In 1999 the quantum mechanical and force field study on model molecules for polyesters with weakly interacting carboxyl groups was completed and published [1]. In this study serious disagreements were found between the quantum mechanical and the commonly available PCFF (Polymer CFF) force field results on the rotational behaviour of certain types of chemical bonds. A similar study on model molecules for biodegradable poly(lactic) and polyglycolic acids has been accepted for publication [2]. Corresponding calculations have been performed also for esters with tartaric units and fluoroalkanes [3-4]. Observed deficiences in the PCFF force field were corrected by reoptimizing the torsion potential of PCFF [1-4]. This modified PCFF was further utilized to generate the correct conformational statistics of the studied polymer chains for calculation of single chain properties of various polyesters by the RIS Metropolis Monte Carlo method [5-7]. Calculations utilizing the Amorphous Cell method by Molecular Simulations Inc., and the modified PCFF force field, have also been performed for polyfluorides and biodegradable polyesters [8,9]. These calculated results predict correctly the biodegradability of the studied polyesters [8]. Also the calculated structure of amorphous polyvinylidenefluoride is in excellent agreement with the latest X-ray crystallographic results [9].

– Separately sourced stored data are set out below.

theorem regRead_regWrite_ne {x : Regs} {r q : RegId} {v : Word} (h : q ≠ r) :
    regRead (regWrite x r v) q = regRead x q := by
  have hne : r.toNat ≠ q.toNat := fun e => h (BitVec.eq_of_toNat_eq e.symm)
  unfold regRead regWrite
  by_cases hr : r.toNat < 15
  · simp [hr, Vector.getElem_set_ne, hne]
  · simp [hr]

/-- Every register reads 0 at reset (R28). -/
theorem regRead_reset {r : RegId} (h : r ≠ rnone) : regRead State.reset.regs r = 0 := by
  simp [regRead, State.reset, toNat_lt_of_ne_rnone h]

/-- Settles O22, by the three rules of the register file. -/
theorem registerFileContract : Obligations.RegisterFileContract := by
  unfold Obligations.RegisterFileContract
  intro x r q v
  exact ⟨regRead_regWrite_same, regRead_regWrite_ne, regWrite_rnone x v⟩

/-- Settles O10: nothing is in flight and the named values stand by evaluation, the registers by `regRead_reset`. -/
theorem resetHoldsTheNamedValues : Obligations.ResetHoldsTheNamedValues := by
  unfold Obligations.ResetHoldsTheNamedValues
  refine ⟨by decide, rfl, rfl, rfl, rfl, rfl, rfl, fun r hr => ?_, rfl, fun a => ?_⟩
  · exact regRead_reset hr
  · exact Memory.get_nil a

end Sys2Proof.Machine
end

section
/-! PROOFS. The step as one clock cycle over the record of what the decoder reads (spec/10_state.md R25,
spec/40_pipeline_registers_and_clock.md R91, R92). -/

namespace Sys2Proof.Machine

/-- The record of whatever the decoder answers: an instruction's, or that of bytes that are none. -/
def decodedRecord : Except Reject (Instr × List Byte) → Word → FetchOut
  | .ok (i, _) => recordOf i
  | .error r => rejectedRecord r

theorem step_eq_issue (s : State) :
    step s = issue (decodedRecord (decode Config.machine (bytesAtFetch s))) s := by
  unfold step
  cases decode Config.machine (bytesAtFetch s) with
  | ok p => exact exec_eq_issue p.1 s
  | error r => exact execRejected_eq_issue r s

theorem issue_running {record : Word → FetchOut} {s : State} (h : s.stopped = false) :
    ∃ t, issue record s = .next t := ⟨_, clock_running h⟩

theorem issue_stopped {record : Word → FetchOut} {s : State} (h : s.stopped = true) :
    issue record s = .fault .machineStopped := clock_stopped h

/-! ## The source ids of E (R20) -/

/-- E is never stalled: it takes its bubble or its pending input (R195). -/
theorem latch_eCtl {α : Type} (loaduse mispred : Bool) (b x p : α) :
    latch (eCtl loaduse mispred) b x p = if loaduse || mispred then b else p := by
  unfold eCtl
  split <;> rfl

/-- `s` with other source ids in E. -/
def withSourcesInE (s : State) (a b : RegId) : State := { s with E := { s.E with srcA := a, srcB := b } }

/-- E's source ids could survive only in a stalled E; every stage reads its other fields alone. -/
theorem cycleState_withSourcesInE (c : Config) (fetch : Memory → Word → FetchOut) (s : State) (a b : RegId) :
    cycleState c fetch (withSourcesInE s a b) = cycleState c fetch s := by
  simp only [cycleState, highPhase, lowPhase, writeback_regs, writeback_stopped, writeback_exitStatus, eCtlNow,
    latch_eCtl]
  rfl

theorem issue_withSourcesInE (record : Word → FetchOut) (s : State) (a b : RegId) :
    issue record (withSourcesInE s a b) = issue record s := by
  unfold issue clock
  rw [cycleState_withSourcesInE]
  rfl

/-- Settles O9: a step and every `exec` are one `issue`, which answers by the `stopped` bit alone. -/
theorem machineRunsExactlyUntilStopped : Obligations.MachineRunsExactlyUntilStopped := by
  unfold Obligations.MachineRunsExactlyUntilStopped
  intro s
  simp only [step_eq_issue, exec_eq_issue]
  exact ⟨fun h => ⟨issue_running h, fun _ => issue_running h⟩, fun h => ⟨issue_stopped h, fun _ => issue_stopped h⟩⟩

/-- Settles O21: the bytes at the fetch do not depend on E, and the cycle not on E's source ids. -/
theorem sourceIdsInEAreReadByNoRule : Obligations.SourceIdsInEAreReadByNoRule := by
  unfold Obligations.SourceIdsInEAreReadByNoRule
  intro s a b
  rw [step_eq_issue, step_eq_issue]
  exact issue_withSourcesInE _ s a b

end Sys2Proof.Machine
end

section
/-! PROOFS. The invariant `Legal`, one pipeline register at a time: its bubble and its pending input are legal, so
whatever it latches is (spec/10_state.md R25, spec/40_pipeline_registers_and_clock.md R83, R93). -/

namespace Sys2Proof.Machine

/-! ## The invariant by pipeline register -/

/-- What `Legal` asks of D. -/
def LegalD (D : DReg) : Prop := fetchStatLegal D.stat D.icode = true ∧ fetchedFieldsLegal D = true

/-- What `Legal` asks of E. -/
def LegalE (c : Config) (E : EReg) : Prop :=
  fetchStatLegal E.stat E.icode = true ∧ destinationsLegal c E.icode E.dstE E.dstM = true

/-- What `Legal` asks of M alone. -/
def LegalM (c : Config) (M : MReg) : Prop :=
  fetchStatLegal M.stat M.icode = true ∧ destinationsLegal c M.icode M.dstE M.dstM = true ∧
  (M.cnd = true → M.icode = .jxx ∨ M.icode = .rrmovq)

/-- What `Legal` asks of W alone. -/
def LegalW (c : Config) (W : WReg) : Prop :=
  wStatLegal W.stat W.icode = true ∧ destinationsLegal c W.icode W.dstE W.dstM = true

/-- What `Legal` asks of the stop (R25, R266). -/
def LegalStop (s : State) : Prop := s.stopped = s.exitStatus.isSome ∧ s.exitStatus ≠ some .aok

theorem legal_iff {c : Config} {s : State} :
    Legal c s ↔ Memory.wf c.memSize s.mem ∧ LegalD s.D ∧ LegalE c s.E ∧ LegalM c s.M ∧ LegalW c s.W ∧
      (s.W.stat ≠ .aok → s.M = .bubble) ∧ LegalStop s := by
  simp only [Legal, LegalD, LegalE, LegalM, LegalW, LegalStop, and_assoc]

theorem legalD_bubble : LegalD .bubble := ⟨rfl, rfl⟩
theorem legalE_bubble (c : Config) : LegalE c .bubble := ⟨rfl, rfl⟩
theorem legalM_bubble (c : Config) : LegalM c .bubble := ⟨rfl, rfl, by simp [MReg.bubble]⟩
theorem legalW_neutral (c : Config) : LegalW c .neutral := ⟨rfl, rfl⟩

/-- What holds of the bubble, the old and the pending value holds of what a register latches (R83). -/
theorem latch_keeps {α : Type} {P : α → Prop} {b x p : α} (ctl : Ctl) (hb : P b) (hx : P x) (hp : P p) :
    P (latch ctl b x p) := by
  cases ctl with
  | normal => exact hp
  | stall => exact hx
  | bubble => exact hb

/-! ## Pending E: Decode's destinations (R123, R124) -/

theorem destinationsLegal_iff {c : Config} {ic : Icode} {dE dM : RegId} :
    destinationsLegal c ic dE dM = true ↔ dE = dstE c ic dE ∧ dM = dstM ic dM := by
  simp [destinationsLegal]

theorem dstE_dstE (c : Config) (ic : Icode) (r : RegId) : dstE c ic (dstE c ic r) = dstE c ic r := by
  cases ic <;> rfl

theorem dstM_dstM (ic : Icode) (r : RegId) : dstM ic (dstM ic r) = dstM ic r := by
  cases ic <;> rfl

theorem legalE_pendingE {c : Config} {s : State} (h : LegalD s.D) : LegalE c (pendingE s.D (decOut c s)) :=
  ⟨h.1, destinationsLegal_iff.2 ⟨(dstE_dstE ..).symm, (dstM_dstM ..).symm⟩⟩

/-! ## Pending M: Execute's condition and the cancelled move (R151, R152) -/

/-- A cancelled move has the sentinel as its destination, which the class of moves may have. -/
theorem dstE_dstEAfterCond {c : Config} {ic : Icode} {r : RegId} (cnd : Bool) (h : r = dstE c ic r) :
    dstEAfterCond ic cnd r = dstE c ic (dstEAfterCond ic cnd r) := by
  unfold dstEAfterCond
  split
  · next hcancelled => rw [hcancelled.1]; rfl
  · exact h

theorem icode_of_exeCnd {c : Config} {E : EReg} {f : Flags} (h : exeCnd c E f = true) :
    E.icode = .jxx ∨ E.icode = .rrmovq := by
  unfold exeCnd at h
  split at h
  · next hjxx => exact .inl hjxx
  · next hmove => exact .inr hmove
  all_goals cases h

theorem legalM_pendingM {c : Config} {s : State} (h : LegalE c s.E) : LegalM c (pendingM s.E (exeOut c s)) := by
  obtain ⟨hstat, hdst⟩ := h
  obtain ⟨hdE, hdM⟩ := destinationsLegal_iff.1 hdst
  exact ⟨hstat, destinationsLegal_iff.2 ⟨dstE_dstEAfterCond _ hdE, hdM⟩, icode_of_exeCnd⟩

/-! ## Pending W: the status of the access (R175) -/

theorem wStatLegal_memOut {c : Config} {s : State} (h : fetchStatLegal s.M.stat s.M.icode = true) :
    wStatLegal (memOut c s).stat s.M.icode = true := by
  unfold memOut memoryStage wStatLegal
  by_cases herror : memError c s.M = true
  · have haccess : (readsMem s.M.icode || writesMem s.M.icode) = true := by
      simp only [memError, Bool.and_eq_true] at herror
      exact herror.1
    simp [herror, haccess]
  · simp [herror, h]

theorem legalW_pendingW {c : Config} {s : State} (h : LegalM c s.M) : LegalW c (pendingW s.M (memOut c s)) := by
  obtain ⟨hstat, hdst, -⟩ := h
  exact ⟨wStatLegal_memOut hstat, hdst⟩

/-! ## Behind an abnormal status, and the stop (R93, R180, R196) -/

@[simp] theorem Stat.abnormal_iff {st : Stat} : st.abnormal = true ↔ st ≠ .aok := by cases st <;> simp [Stat.abnormal]

/-- The cycle that brings an abnormal status to W puts a bubble in M (R196). -/
theorem cycleState_M_of_abnormal {c : Config} {fetch : Memory → Word → FetchOut} {s : State}
    (h : (memOut c s).stat ≠ .aok) : (cycleState c fetch s).M = .bubble := by
  have hctl : mCtlNow c s = .bubble := by simp [mCtlNow, mCtl, Stat.abnormal_iff.2 h]
  rw [cycleState_M, hctl, latch_bubble]

/-- A HALT carries its own status to W, so a machine that stops has an abnormal one (R103, R180). -/
theorem stat_ne_aok_of_wStop {c : Config} {W : WReg} (h : LegalW c W) (hstop : wStop W = true) :
    W.stat ≠ .aok := by
  intro haok
  have hhalt : W.icode = .halt := by simpa [wStop, haok, Stat.abnormal] using hstop
  have hstat := h.1
  rw [haok, hhalt] at hstat
  cases hstat

theorem legalStop_cycleState {c : Config} {fetch : Memory → Word → FetchOut} {s : State} (hW : LegalW c s.W)
    (h : LegalStop s) : LegalStop (cycleState c fetch s) := by
  unfold LegalStop
  rw [cycleState_stopped, cycleState_exitStatus]
  cases hstop : wStop s.W with
  | true => simpa using stat_ne_aok_of_wStop hW hstop
  | false => simpa [LegalStop] using h

/-! ## The cycle -/

/-- A clock cycle keeps the invariant when what it fetches may enter D. -/
theorem cycleState_legal {c : Config} {fetch : Memory → Word → FetchOut} {s : State} (h : Legal c s)
    (hfetch : LegalD (pendingD (fetch (memOut c s).mem (fetchPC s)))) : Legal c (cycleState c fetch s) := by
  obtain ⟨hmem, hD, hE, hM, hW, -, hstop⟩ := legal_iff.1 h
  refine legal_iff.2 ⟨memoryStage_wf hmem, ?D, ?E, ?M, legalW_pendingW hM, cycleState_M_of_abnormal,
    legalStop_cycleState hW hstop⟩
  case D => exact latch_keeps _ legalD_bubble hD hfetch
  case E => exact latch_keeps _ (legalE_bubble c) hE (legalE_pendingE hD)
  case M => exact latch_keeps _ (legalM_bubble c) hM (legalM_pendingM hE)

theorem clock_legal {c : Config} {fetch : Memory → Word → FetchOut} {s t : State}
    (hfetch : ∀ m pc, LegalD (pendingD (fetch m pc))) (h : Legal c s) (ht : clock c fetch s = .next t) :
    Legal c t := by
  obtain ⟨-, rfl⟩ := clock_next_iff.1 ht
  exact cycleState_legal h (hfetch _ _)

/-! ## Pending D: every record a fetch gives (R103, R106, R107) -/

theorem fetchStatLegal_fetchStat (ic : Icode) : fetchStatLegal (fetchStat ic) ic = true := by
  cases ic <;> rfl

/-- Fetch reads ids and a constant only for a class that has them. -/
theorem legalD_fetchStage (c : Config) (m : Memory) (pc : Word) : LegalD (pendingD (fetchStage c m pc)) := by
  unfold fetchStage
  split
  · refine ⟨fetchStatLegal_fetchStat _, ?_⟩
    simp only [fetchedFieldsLegal, pendingD]
    cases (Icode.ofNibble c (hiNibble (memByte c m pc))).needRegids <;>
      cases (Icode.ofNibble c (hiNibble (memByte c m pc))).needValC <;> rfl
  · exact ⟨rfl, rfl⟩

theorem legalD_recordOf (i : Instr) (pc : Word) : LegalD (pendingD (recordOf i pc)) := by
  cases i <;> exact ⟨rfl, rfl⟩

/-- An illegal class takes no ids and no constant (R70). -/
theorem legalD_fetchedO_illegal {ic : Icode} (h : ic.legal = false) (fn : Nibble) (pc : Word) :
    LegalD (pendingD (fetchedO .ins ic fn pc)) := by
  cases ic with
  | illegal n => exact ⟨rfl, rfl⟩
  | _ => cases h

/-- The record of rejected bytes may enter D when a class that is rejected as illegal is. -/
theorem legalD_rejectedRecord {r : Reject} (h : ∀ ic fn, r = .illegalOpcode ic fn → ic.legal = false) (pc : Word) :
    LegalD (pendingD (rejectedRecord r pc)) := by
  cases r with
  | illegalOpcode ic fn => exact legalD_fetchedO_illegal (h ic fn rfl) fn pc
  | _ => exact ⟨rfl, rfl⟩

/-! ## What the decoder rejects as illegal is illegal (R70) -/

theorem decodeMove_ne_illegalOpcode {c : Config} {fn fn' : Nibble} {rA rB : RegId} {ic : Icode} :
    decodeMove c fn rA rB ≠ .error (.illegalOpcode ic fn') := by
  unfold decodeMove
  split <;> nofun

theorem decodeAlu_ne_illegalOpcode {c : Config} {fn fn' : Nibble} {rA rB : RegId} {ic : Icode} :
    decodeAlu c fn rA rB ≠ .error (.illegalOpcode ic fn') := by
  unfold decodeAlu
  split <;> nofun

theorem decodeJump_ne_illegalOpcode {c : Config} {fn fn' : Nibble} {dest : Word} {ic : Icode} :
    decodeJump c fn dest ≠ .error (.illegalOpcode ic fn') := by
  unfold decodeJump
  split <;> nofun

theorem illegal_of_decodeFields {c : Config} {ic ic' : Icode} {fn fn' : Nibble} {rA rB : RegId} {v : Word}
    (h : decodeFields c ic fn rA rB v = .error (.illegalOpcode ic' fn')) : ic'.legal = false := by
  cases ic with
  | rrmovq => exact absurd h decodeMove_ne_illegalOpcode
  | opq => exact absurd h decodeAlu_ne_illegalOpcode
  | jxx => exact absurd h decodeJump_ne_illegalOpcode
  | illegal n => cases h; rfl
  | _ => cases h

/-- Mapping the value of an answer leaves its error. -/
theorem eq_error_of_map {ε α β : Type} {f : α → β} {x : Except ε α} {e : ε} (h : x.map f = .error e) :
    x = .error e := by
  cases x with
  | error e' => cases h; rfl
  | ok a => cases h

theorem illegal_of_decode {c : Config} {bs : List Byte} {ic : Icode} {fn : Nibble}
    (h : decode c bs = .error (.illegalOpcode ic fn)) : ic.legal = false := by
  cases bs with
  | nil => cases h
  | cons b bs => exact illegal_of_decodeFields (eq_error_of_map h)

theorem legalD_decodedRecord (c : Config) (bs : List Byte) (pc : Word) :
    LegalD (pendingD (decodedRecord (decode c bs) pc)) := by
  cases hdecode : decode c bs with
  | ok p => exact legalD_recordOf p.1 pc
  | error r =>
    refine legalD_rejectedRecord (fun ic fn hr => ?_) pc
    exact illegal_of_decode (hr ▸ hdecode)

/-- Settles O11: each register is at its bubble and the memory is empty. -/
theorem resetIsLegal : Obligations.ResetIsLegal := by
  unfold Obligations.ResetIsLegal
  intro c
  exact legal_iff.2 ⟨rfl, legalD_bubble, legalE_bubble c, legalM_bubble c, legalW_neutral c, fun _ => rfl, rfl, nofun⟩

In the other project new molecular mechanics electrostatic models have been developed for amino acid side chains containing hydroxyl groups [10,11]. Induced effects (polarization), which have been explicitly included in the model, have been found to be extremely important for a good description of the ab initio electric potentials of the studied dimers and complexes. Also for the hydrogen-bonded structures of the studied molecular systems the polarizability model has worked excellently [10,12]. In fact, polarizable models have been found to be the only electrostatic models that can reproduce the electric potentials of molecular systems when intermolecular distances and configurations vary widely, as in molecular dynamics and Monte Carlo simulations.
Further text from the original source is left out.